### Exercise goal
Reproduce the entries shown below only from the line with "List.prefix_refl _, id, id⟩" down to the line with "the others. -/", keeping both end lines and copying each one exactly.

(Dataset excerpts)
▬▬▬▬▬▬▬▬▬▬
-- ==== Sys2Proof/Laws/Grows.lean ====
section
/-! SUPPORT. What the handling of one lane's event can do, said once (`Acts`) and proved of every shared operation of the lane
unit, the two end engines and the tracker: it stays within its lane, only adds frames, and only raises occurrences. What the
fault log makes of those. -/

namespace Sys2Proof.Machine

open Sys2Proof

/-! ### The relations -/

/-- A log that has only been added to: occurrences recorded, and nothing cleared. -/
structure FaultLog.Grows (g h : FaultLog) : Prop where
  status : ∀ k, (g.kind k).status = true → (h.kind k).status = true
  count : ∀ k, (g.kind k).count ≤ 255 → (g.kind k).count ≤ (h.kind k).count ∧ (h.kind k).count ≤ 255
  masks : ∀ k, (h.kind k).masked = (g.kind k).masked ∧ (h.kind k).escalate = (g.kind k).escalate
  first : ∀ r, g.first = some r → ∃ m, h.first = some { r with multiple := m } ∧ (r.multiple = true → m = true)

/-- What an event's handling leaves of a lane, its own included: its fitting, its sensing unit, its encoder pins, its holds,
and FAULTED once it is. -/
structure Lane.Keeps (l m : Lane) : Prop where
  kind : m.kind = l.kind
  n : m.n = l.n
  sensing : m.sensing = l.sensing
  encA : m.encA = l.encA
  encB : m.encB = l.encB
  laneHold : m.laneHold = l.laneHold
  effHold : m.effHold = l.effHold
  faulted : l.state = .faulted → m.state = .faulted

/-- The state without what the handling of a lane's event and of its faults may change: the lanes, the group table, the level
hold, the log with the occurrences on their way to it, the transmit queues and the free choices. -/
def State.world (s : State) : State :=
  { s with
    lane0 := .initial true, lane1 := .initial true, groups := [], levelHold := false, log := .initial
    bus := { s.bus with urgent := [], routine := [] }, unlogged := [], choices := 0 }

/-- What the handling of an event of lane `i` can do. -/
structure Acts (i : LaneId) (s t : State) : Prop where
  world : t.world = s.world
  own : (s.lane i).Keeps (t.lane i)
  other : t.lane (otherLane i) = s.lane (otherLane i)
  groups : t.groups.Sublist s.groups
  levelHold : t.levelHold = s.levelHold
  log : t.log = s.log
  unlogged : s.unlogged <+: t.unlogged
  urgent : s.bus.urgent <+: t.bus.urgent
  routine : s.bus.routine <+: t.bus.routine
  urgentRoom : s.bus.urgent.length ≤ 8 → t.bus.urgent.length ≤ 8
  routineRoom : s.bus.routine.length ≤ 8 → t.bus.routine.length ≤ 8

theorem FaultLog.Grows.refl (g : FaultLog) : g.Grows g where
  status _ h := h
  count _ h := ⟨Nat.le_refl _, h⟩
  masks _ := ⟨rfl, rfl⟩
  first r h := ⟨r.multiple, h, id⟩

theorem FaultLog.Grows.trans {g h k : FaultLog} (a : g.Grows h) (b : h.Grows k) : g.Grows k where
  status x hx := b.status x (a.status x hx)
  count x hx :=
    have h1 := a.count x hx
    have h2 := b.count x h1.2
    ⟨Nat.le_trans h1.1 h2.1, h2.2⟩
  masks x := ⟨(b.masks x).1.trans (a.masks x).1, (b.masks x).2.trans (a.masks x).2⟩
  first r hr := by
    obtain ⟨m, hm, h1⟩ := a.first r hr
    obtain ⟨m', hm', h2⟩ := b.first _ hm
    exact ⟨m', hm', fun h => h2 (h1 h)⟩

theorem Lane.Keeps.refl (l : Lane) : l.Keeps l := ⟨rfl, rfl, rfl, rfl, rfl, rfl, rfl, id⟩

theorem Lane.Keeps.trans {l m k : Lane} (a : l.Keeps m) (b : m.Keeps k) : l.Keeps k :=
  ⟨b.kind.trans a.kind, b.n.trans a.n, b.sensing.trans a.sensing, b.encA.trans a.encA, b.encB.trans a.encB,
   b.laneHold.trans a.laneHold, b.effHold.trans a.effHold, fun h => b.faulted (a.faulted h)⟩

theorem Acts.refl (i : LaneId) (s : State) : Acts i s s :=
  ⟨rfl, .refl _, rfl, List.Sublist.refl _, rfl, rfl, List.prefix_refl _, List.prefix_refl _, List.prefix_refl _, id, id⟩

theorem Acts.trans {i : LaneId} {s t u : State} (a : Acts i s t) (b : Acts i t u) : Acts i s u :=
  ⟨b.world.trans a.world, a.own.trans b.own, b.other.trans a.other, b.groups.trans a.groups,
   b.levelHold.trans a.levelHold, b.log.trans a.log, a.unlogged.trans b.unlogged, a.urgent.trans b.urgent,
   a.routine.trans b.routine,
   fun h => b.urgentRoom (a.urgentRoom h), fun h => b.routineRoom (a.routineRoom h)⟩

/-! ### The fault log and the transmit queues -/

theorem faultIndex_injective {k k' : FaultKind} (h : faultIndex k = faultIndex k') : k = k' := by
  cases k <;> cases k' <;> first | rfl | exact absurd h (by decide)

/-- The log of a kind after an occurrence: counted for its own kind, untouched for the others. -/
theorem recordOccurrence_kind (o : Occurrence) (s : State) (k : FaultKind) :
    (recordOccurrence o s).log.kind k = if k = o.kind then countOccurrence (s.log.kind k) else s.log.kind k := by
  by_cases h : k = o.kind
  · subst h; simp [recordOccurrence, FaultLog.kind]
  · have hne : (faultIndex o.kind).val ≠ (faultIndex k).val := fun hv => h (faultIndex_injective (Fin.ext hv)).symm
    simp [recordOccurrence, FaultLog.kind, h, hne]

theorem recordOccurrence_log_grows (o : Occurrence) (s : State) : s.log.Grows (recordOccurrence o s).log where
  status k h := by rw [recordOccurrence_kind]; split <;> simp_all [countOccurrence]
  count k h := by
    rw [recordOccurrence_kind]
    split
    · next hk => subst hk; simp only [countOccurrence]; omega
    · exact ⟨Nat.le_refl _, h⟩
  masks k := by rw [recordOccurrence_kind]; split <;> simp [countOccurrence]
  first r h := by
    by_cases hm : (s.log.kind o.kind).masked = true
    · exact ⟨r.multiple, by simp [recordOccurrence, hm, h], id⟩
    · exact ⟨true, by simp [recordOccurrence, hm, h, fillFirst], fun _ => rfl⟩

theorem raiseOccurrence_acts (i : LaneId) (b : Block) (o : Occurrence) (s : State) : Acts i s (raiseOccurrence b o s) where
  world := rfl
  own := by rw [raiseOccurrence_lane]; exact .refl _
  other := raiseOccurrence_lane b o s _
  groups := List.Sublist.refl _
  levelHold := rfl
  log := rfl
  unlogged := List.prefix_append _ _
  urgent := List.prefix_refl _
  routine := List.prefix_refl _
  urgentRoom h := h
  routineRoom h := h

theorem pushUrgent_acts (i : LaneId) (f : Frame) (s : State) (h : s.bus.urgent.length < 8) : Acts i s (pushUrgent f s) where
  world := rfl
  own := by rw [pushUrgent_lane]; exact .refl _
  other := pushUrgent_lane f s _
  groups := List.Sublist.refl _
  levelHold := rfl
  log := rfl
  unlogged := List.prefix_refl _
  urgent := List.prefix_append _ _
  routine := List.prefix_refl _
  urgentRoom _ := by simp; omega
  routineRoom h := h

theorem pushRoutine_acts (i : LaneId) (f : Frame) (s : State) (h : s.routineRoom = true) : Acts i s (pushRoutine f s) where
  world := rfl
  own := by rw [pushRoutine_lane]; exact .refl _
  other := pushRoutine_lane f s _
  groups := List.Sublist.refl _
  levelHold := rfl
  log := rfl
  unlogged := List.prefix_refl _
  urgent := List.prefix_refl _
  routine := List.prefix_append _ _
  urgentRoom h := h
  routineRoom _ := by
    have h' : s.bus.routine.length < 8 := of_decide_eq_true h
    rw [pushRoutine_routine, List.length_append]
    exact h'

/-- A frame is never taken from the urgent queue by an append, and a lane is not touched. -/
@[simp] theorem appendFrame_lane (f : Frame) (s : State) (i : LaneId) : (appendFrame f s).lane i = s.lane i := by
  simp only [appendFrame]; split <;> split <;> simp

theorem appendFrame_acts (i : LaneId) (f : Frame) (s : State) : Acts i s (appendFrame f s) := by
  simp only [appendFrame]
  split <;> split
  · exact pushUrgent_acts i f s (by assumption)
  · exact raiseOccurrence_acts i _ _ s
  · exact pushRoutine_acts i f s (by assumption)
  · exact raiseOccurrence_acts i _ _ s

/-- R174: an urgent frame with room is appended, and nothing else happens. -/
theorem appendFrame_of_room (f : Frame) (s : State) (hc : f.cls.toNat ≤ 3) (h : s.bus.urgent.length < 8) :
    appendFrame f s = pushUrgent f s := by
  simp [appendFrame, hc, txCapacity, h]

/-- R174: an urgent frame that finds its queue full is dropped, and the bus link raises TX_OVERFLOW. -/
theorem appendFrame_of_full (f : Frame) (s : State) (hc : f.cls.toNat ≤ 3) (h : 8 ≤ s.bus.urgent.length) :
    appendFrame f s = raiseOccurrence .busLink (overflowOf f) s := by
  simp [appendFrame, hc, txCapacity, Nat.not_lt.mpr h]

/-! ### Chains -/

theorem Acts.append {i : LaneId} {s t : State} (a : Acts i s t) (f : Frame) : Acts i s (appendFrame f t) :=
  a.trans (appendFrame_acts i f t)

theorem Acts.raised {i : LaneId} {s t : State} (a : Acts i s t) (b : Block) (o : Occurrence) :
    Acts i s (raiseOccurrence b o t) := a.trans (raiseOccurrence_acts i b o t)

theorem setLane_acts (i : LaneId) (l : Lane) (s : State) (h : (s.lane i).Keeps l) : Acts i s (s.setLane i l) where
  world := by cases i <;> rfl
  own := by simpa using h
  other := by simp
  groups := by simp
  levelHold := by simp
  log := by simp
  unlogged := by simp
  urgent := by simp
  routine := by simp
  urgentRoom h := by simpa using h
  routineRoom h := by simpa using h

theorem Acts.set {i : LaneId} {s t : State} (a : Acts i s t) {l : Lane} (h : (t.lane i).Keeps l) : Acts i s (t.setLane i l) :=
  a.trans (setLane_acts i l t h)

theorem Acts.mod {i : LaneId} {s t : State} (a : Acts i s t) {f : Lane → Lane} (h : (t.lane i).Keeps (f (t.lane i))) :
    Acts i s (t.modLane i f) := a.trans (setLane_acts i _ t h)

theorem Acts.ite {i : LaneId} {s t u : State} {c : Prop} [Decidable c] (a : Acts i s t) (b : Acts i s u) :
    Acts i s (if c then t else u) := by split <;> assumption

theorem Acts.foldl {i : LaneId} {s : State} {α : Type} {g : State → α → State} (xs : List α) :
    ∀ {t : State}, Acts i s t → (∀ t x, Acts i t (g t x)) → Acts i s (xs.foldl g t) := by
  induction xs with
  | nil => intro t a _; exact a
  | cons x xs ih => intro t a h; exact ih (a.trans (h t x)) h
▬▬▬▬▬▬▬▬▬▬
### Task solution
  ⟨rfl, .refl _, rfl, List.Sublist.refl _, rfl, rfl, List.prefix_refl _, List.prefix_refl _, List.prefix_refl _, id, id⟩

theorem Acts.trans {i : LaneId} {s t u : State} (a : Acts i s t) (b : Acts i t u) : Acts i s u :=
  ⟨b.world.trans a.world, a.own.trans b.own, b.other.trans a.other, b.groups.trans a.groups,
   b.levelHold.trans a.levelHold, b.log.trans a.log, a.unlogged.trans b.unlogged, a.urgent.trans b.urgent,
   a.routine.trans b.routine,
   fun h => b.urgentRoom (a.urgentRoom h), fun h => b.routineRoom (a.routineRoom h)⟩

/-! ### The fault log and the transmit queues -/

theorem faultIndex_injective {k k' : FaultKind} (h : faultIndex k = faultIndex k') : k = k' := by
  cases k <;> cases k' <;> first | rfl | exact absurd h (by decide)

/-- The log of a kind after an occurrence: counted for its own kind, untouched for the others. -/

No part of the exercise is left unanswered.